Kicking off the week of papers is The Locality-Aware Adaptive Cache Coherence Protocol by George Kurian and Srinivas Devadas from MIT and Omer Khan from the University of Connecticut.
(Apparently estimating time is hard – I expected an hour or two reading the paper and an hour writing; I ended up spending 45 minutes reading and an hour and a half writing (including rereading bits of the paper that I wanted to be sure I got right). And the result is much longer than I was expecting, though still less than 10 minutes to proofread. Anyway, enjoy!)
Caching is said to be one of two hard problems in computer science.
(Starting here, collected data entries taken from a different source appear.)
/-- R75, R152: Coprocessor Unusable, with coprocessor number 0, is raised exactly when `cp0_enabled` is false and the two tests for
Reserved Instruction have passed. -/
def Obligations.CoprocessorUnusableExactlyWhen : Prop :=
  ∀ (isEva : Bool) (op rs : BitVec 5) (offset : Int) (s : State) (n : Nat),
    exec (cacheop isEva op rs offset) s = .fault (.exception (.coprocessorUnusable n)) ↔
      (n = 0 ∧ s.cp0Enabled = false ∧ ¬(s.cfg.config5NMS = true ∧ s.cfg.noCaches = true) ∧
        ¬(isEva = true ∧ s.cfg.config5EVA = false))

/-- R76: the effective address is `x[rs]` plus the sign-extended offset modulo 2^32, `x[0]` read as 0, and Address Error is raised
with it exactly when steps 1 to 3 pass and `AddrErr` holds of it; a completed instruction modifies no `x[rs]`. The sum modulo 2^32
and `AddrErr` as a parameter are the spec's decision D4; that `x[0]` reads as 0 is R11, general knowledge in the spec and PRESUMED in log
entry 5. -/
def Obligations.AddressErrorExactlyWhen : Prop :=
  ∀ (isEva : Bool) (op rs : BitVec 5) (offset : Int) (s : State),
    (∀ va, exec (cacheop isEva op rs offset) s = .fault (.exception (.addressError va)) ↔
      (Enabled isEva s ∧ va = addressOf s rs offset ∧ s.cfg.addrErr va isEva = true)) ∧
    (∀ t, exec (cacheop isEva op rs offset) s = .next t → t.x = s.x)

/-- R77: an Index operation at an address that is not unmapped is UNPREDICTABLE, exactly when steps 1 to 4 pass; the values 12 to 15
are Index operations when `ImplDepIsIndex` says so. The test for 12 to 15 is the spec's decision D20. -/
def Obligations.IndexNotUnmappedExactlyWhen : Prop :=
  ∀ (isEva : Bool) (op rs : BitVec 5) (offset : Int) (s : State),
    exec (cacheop isEva op rs offset) s = .fault (.unpredictable .indexNotUnmapped) ↔
      (Enabled isEva s ∧ s.cfg.addrErr (addressOf s rs offset) isEva = false ∧
        (op.toNat ≤ 11 ∨ (12 ≤ op.toNat ∧ op.toNat ≤ 15 ∧ (s.cfg.cacheOf (opCache op)).implDepIsIndex = true)) ∧
        s.cfg.isUnmapped (addressOf s rs offset) isEva = false)

/-- R78, R154, R155: TLB Refill and TLB Invalid are raised with the effective address exactly when steps 1 to 5 pass and the
translation answers so; never for op <= 11. The failures as a parameter `Translate` are the spec's decision D19. -/
def Obligations.TlbExceptionsExactlyWhen : Prop :=
  ∀ (isEva : Bool) (op rs : BitVec 5) (offset : Int) (s : State) (va : Word),
    (exec (cacheop isEva op rs offset) s = .fault (.exception (.tlbRefill va)) ↔
      (Enabled isEva s ∧ va = addressOf s rs offset ∧ s.cfg.addrErr va isEva = false ∧
        (s.cfg.isIndexOp op = true → s.cfg.isUnmapped va isEva = true) ∧ s.cfg.translate va isEva = .refill)) ∧
    (exec (cacheop isEva op rs offset) s = .fault (.exception (.tlbInvalid va)) ↔
      (Enabled isEva s ∧ va = addressOf s rs offset ∧ s.cfg.addrErr va isEva = false ∧
        (s.cfg.isIndexOp op = true → s.cfg.isUnmapped va isEva = true) ∧ s.cfg.translate va isEva = .invalid)) ∧
    (op.toNat ≤ 11 → exec (cacheop isEva op rs offset) s ≠ .fault (.exception (.tlbRefill va)) ∧
      exec (cacheop isEva op rs offset) s ≠ .fault (.exception (.tlbInvalid va)))

/-- R79: at an uncached address (cca 2 or 7) the instruction, whatever op is, moves `pc` on and changes nothing else when
`Config.AT` is at least 2, and is UNPREDICTABLE when it is less. -/
def Obligations.UncachedAddressResult : Prop :=
  ∀ (isEva : Bool) (op rs : BitVec 5) (offset : Int) (s : State) (pa cca : Nat),
    Translates isEva op (addressOf s rs offset) pa cca s → (cca = 2 ∨ cca = 7) →
    exec (cacheop isEva op rs offset) s =
      if 2 ≤ s.cfg.configAT then .next { s with pc := s.pc + 4#32 } else .fault (.unpredictable .uncachedAddress)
This is particularly true at the hardware level; modern CPUs have on-chip caches to avoid expensive trips to main memory. Moreover, multicore CPUs typically have at least an L1 cache per-core, with an L2 (or L3) cache shared among all the cores. This paper explores how to scale that model to many-core systems, with their primary evaluation being 64 cores, and references to costs for a 1024 core system.
The primary issue is that of communication – if each core has a 48 KB private L1 cache and a portion of the 16 MB distributed L2 cache, any data access will pull an entire 64-byte cache line into the core’s local L1 from a (probably remote) L2 cache. Further, any writes by other cores to this cache line must cause additional traffic to tell the core to invalidate the local L1 line. Now the next access will have to pull the line from scratch, causing yet more traffic. And as the number of cores increases, the chance of collisions also does.
This traffic results in nontrivial power usage, plus can cause cache thrashing; if a portion of memory is heavily read and written by multiple cores, each core will be continuously invalidating and refetching the line, possibly uses cache space better spent on more stable data.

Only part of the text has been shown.